- _Task statement_
In the listing that follows, the range to quote begins at the line that has "i).windowDirty = s.windowDirty := by" and ends after the line that has "i).free = s.free := by"; quote it verbatim and add nothing.

Information provided START

theorem flushOverflow_told {s0 s : State} (c : Ctx) (h : Reported s0 s) : Reported s0 (flushOverflow s c) := by
  unfold flushOverflow
  repeat' first | (intro) | with_reducible (first | assumption | apply Reported.ite | apply Reported.foldl | apply emit_reported | apply modPort_reported | apply modCtx_reported | apply putLine_reported | apply ringEntry_told) | split | dsimp only

theorem postEvent_told {s0 s : State} (code : Nat) (ws : List Word) (c : Ctx) (h : Reported s0 s) : Reported s0 (postEvent s code ws c) := by
  unfold postEvent
  repeat' first | (intro) | with_reducible (first | assumption | apply Reported.ite | apply Reported.foldl | apply emit_reported | apply modPort_reported | apply modCtx_reported | apply putLine_reported | apply ringEntry_told | apply flushOverflow_told | apply setInt_told) | split | dsimp only

theorem logRecord_told {s0 s : State} (p : Port) (k : LogKind) (kind : RecordKind) (code : Nat) (ctx : BitVec 16) (ws : List Word) (h : Reported s0 s) : Reported s0 (logRecord s p k kind code ctx ws) := by
  unfold logRecord
  repeat' first | (intro) | with_reducible (first | assumption | apply Reported.ite | apply Reported.foldl | apply emit_reported | apply modPort_reported | apply modCtx_reported | apply putLine_reported | apply sendMsix_told) | split | dsimp only

theorem logAll_told {s0 s : State} (k : LogKind) (kind : RecordKind) (code : Nat) (ctx : BitVec 16) (ws : List Word) (h : Reported s0 s) : Reported s0 (logAll s k kind code ctx ws) := by
  unfold logAll
  repeat' first | (intro) | with_reducible (first | assumption | apply Reported.ite | apply Reported.foldl | apply emit_reported | apply modPort_reported | apply modCtx_reported | apply putLine_reported | apply logRecord_told) | split | dsimp only

theorem raise_told {s0 s : State} (e : EvDef) (cs : List Ctx) (ws : List Word) (h : Reported s0 s) : Reported s0 (raise s e cs ws) := by
  unfold raise
  repeat' first | (intro) | with_reducible (first | assumption | apply Reported.ite | apply Reported.foldl | apply emit_reported | apply modPort_reported | apply modCtx_reported | apply putLine_reported | apply logAll_told | apply setInt_told | apply postEvent_told) | split | dsimp only

theorem raiseAll_told {s0 s : State} (e : EvDef) (ws : List Word) (h : Reported s0 s) : Reported s0 (raiseAll s e ws) := by
  unfold raiseAll
  repeat' first | (intro) | with_reducible (first | assumption | apply Reported.ite | apply Reported.foldl | apply emit_reported | apply modPort_reported | apply modCtx_reported | apply putLine_reported | apply logAll_told | apply setInt_told | apply postEvent_told) | split | dsimp only

/-- Raising an event reports it and does nothing else. -/
theorem raise_reported (s : State) (e : EvDef) (cs : List Ctx) (ws : List Word) : Reported s (raise s e cs ws) := raise_told e cs ws (Reported.refl s)

/-- The same of an event of the whole module. -/
theorem raiseAll_reported (s : State) (e : EvDef) (ws : List Word) : Reported s (raiseAll s e ws) := raiseAll_told e ws (Reported.refl s)

/-- Setting an interrupt bit reports it and does nothing else. -/
theorem setInt_reported (s : State) (b i : Nat) : Reported s (setInt s b i) := setInt_told b i (Reported.refl s)

@[simp] theorem raise_pressed (s : State) (e : EvDef) (cs : List Ctx) (ws : List Word) : (raise s e cs ws).pressed = s.pressed := by
  rw [show raise s e cs ws = _ from raise_reported s e cs ws]

@[simp] theorem setInt_pressed (s : State) (b i : Nat) : (setInt s b i).pressed = s.pressed := by
  rw [show setInt s b i = _ from setInt_reported s b i]

@[simp] theorem raise_eager (s : State) (e : EvDef) (cs : List Ctx) (ws : List Word) : (raise s e cs ws).eager = s.eager := by
  rw [show raise s e cs ws = _ from raise_reported s e cs ws]

@[simp] theorem setInt_eager (s : State) (b i : Nat) : (setInt s b i).eager = s.eager := by
  rw [show setInt s b i = _ from setInt_reported s b i]

@[simp] theorem raise_windowDirty (s : State) (e : EvDef) (cs : List Ctx) (ws : List Word) : (raise s e cs ws).windowDirty = s.windowDirty := by
  rw [show raise s e cs ws = _ from raise_reported s e cs ws]

@[simp] theorem setInt_windowDirty (s : State) (b i : Nat) : (setInt s b i).windowDirty = s.windowDirty := by
  rw [show setInt s b i = _ from setInt_reported s b i]

@[simp] theorem raise_free (s : State) (e : EvDef) (cs : List Ctx) (ws : List Word) : (raise s e cs ws).free = s.free := by
  rw [show raise s e cs ws = _ from raise_reported s e cs ws]

@[simp] theorem setInt_free (s : State) (b i : Nat) : (setInt s b i).free = s.free := by
  rw [show setInt s b i = _ from setInt_reported s b i]

@[simp] theorem raise_eff (s : State) (e : EvDef) (cs : List Ctx) (ws : List Word) : (raise s e cs ws).eff = s.eff := by
  rw [show raise s e cs ws = _ from raise_reported s e cs ws]

@[simp] theorem setInt_eff (s : State) (b i : Nat) : (setInt s b i).eff = s.eff := by
  rw [show setInt s b i = _ from setInt_reported s b i]

@[simp] theorem raise_counts (s : State) (e : EvDef) (cs : List Ctx) (ws : List Word) : (raise s e cs ws).counts = s.counts := by
  rw [show raise s e cs ws = _ from raise_reported s e cs ws]

@[simp] theorem setInt_counts (s : State) (b i : Nat) : (setInt s b i).counts = s.counts := by
  rw [show setInt s b i = _ from setInt_reported s b i]

@[simp] theorem raise_merged (s : State) (e : EvDef) (cs : List Ctx) (ws : List Word) : (raise s e cs ws).merged = s.merged := by
  rw [show raise s e cs ws = _ from raise_reported s e cs ws]

@[simp] theorem setInt_merged (s : State) (b i : Nat) : (setInt s b i).merged = s.merged := by
  rw [show setInt s b i = _ from setInt_reported s b i]

@[simp] theorem raise_ft (s : State) (e : EvDef) (cs : List Ctx) (ws : List Word) : (raise s e cs ws).ft = s.ft := by
  rw [show raise s e cs ws = _ from raise_reported s e cs ws]

@[simp] theorem setInt_ft (s : State) (b i : Nat) : (setInt s b i).ft = s.ft := by
  rw [show setInt s b i = _ from setInt_reported s b i]

@[simp] theorem raise_owner (s : State) (e : EvDef) (cs : List Ctx) (ws : List Word) : (raise s e cs ws).owner = s.owner := by
  rw [show raise s e cs ws = _ from raise_reported s e cs ws]

@[simp] theorem setInt_owner (s : State) (b i : Nat) : (setInt s b i).owner = s.owner := by
  rw [show setInt s b i = _ from setInt_reported s b i]

@[simp] theorem raise_extents (s : State) (e : EvDef) (cs : List Ctx) (ws : List Word) : (raise s e cs ws).extents = s.extents := by
  rw [show raise s e cs ws = _ from raise_reported s e cs ws]

@[simp] theorem setInt_extents (s : State) (b i : Nat) : (setInt s b i).extents = s.extents := by
  rw [show setInt s b i = _ from setInt_reported s b i]

@[simp] theorem raise_objects (s : State) (e : EvDef) (cs : List Ctx) (ws : List Word) : (raise s e cs ws).objects = s.objects := by
  rw [show raise s e cs ws = _ from raise_reported s e cs ws]

@[simp] theorem setInt_objects (s : State) (b i : Nat) : (setInt s b i).objects = s.objects := by
  rw [show setInt s b i = _ from setInt_reported s b i]

@[simp] theorem raise_contents (s : State) (e : EvDef) (cs : List Ctx) (ws : List Word) : (raise s e cs ws).contents = s.contents := by
  rw [show raise s e cs ws = _ from raise_reported s e cs ws]

@[simp] theorem setInt_contents (s : State) (b i : Nat) : (setInt s b i).contents = s.contents := by
  rw [show setInt s b i = _ from setInt_reported s b i]

@[simp] theorem raise_pages (s : State) (e : EvDef) (cs : List Ctx) (ws : List Word) : (raise s e cs ws).pages = s.pages := by
  rw [show raise s e cs ws = _ from raise_reported s e cs ws]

Information provided END

- _Task response_
@[simp] theorem setInt_windowDirty (s : State) (b i : Nat) : (setInt s b i).windowDirty = s.windowDirty := by
  rw [show setInt s b i = _ from setInt_reported s b i]

@[simp] theorem raise_free (s : State) (e : EvDef) (cs : List Ctx) (ws : List Word) : (raise s e cs ws).free = s.free := by
  rw [show raise s e cs ws = _ from raise_reported s e cs ws]

@[simp] theorem setInt_free (s : State) (b i : Nat) : (setInt s b i).free = s.free := by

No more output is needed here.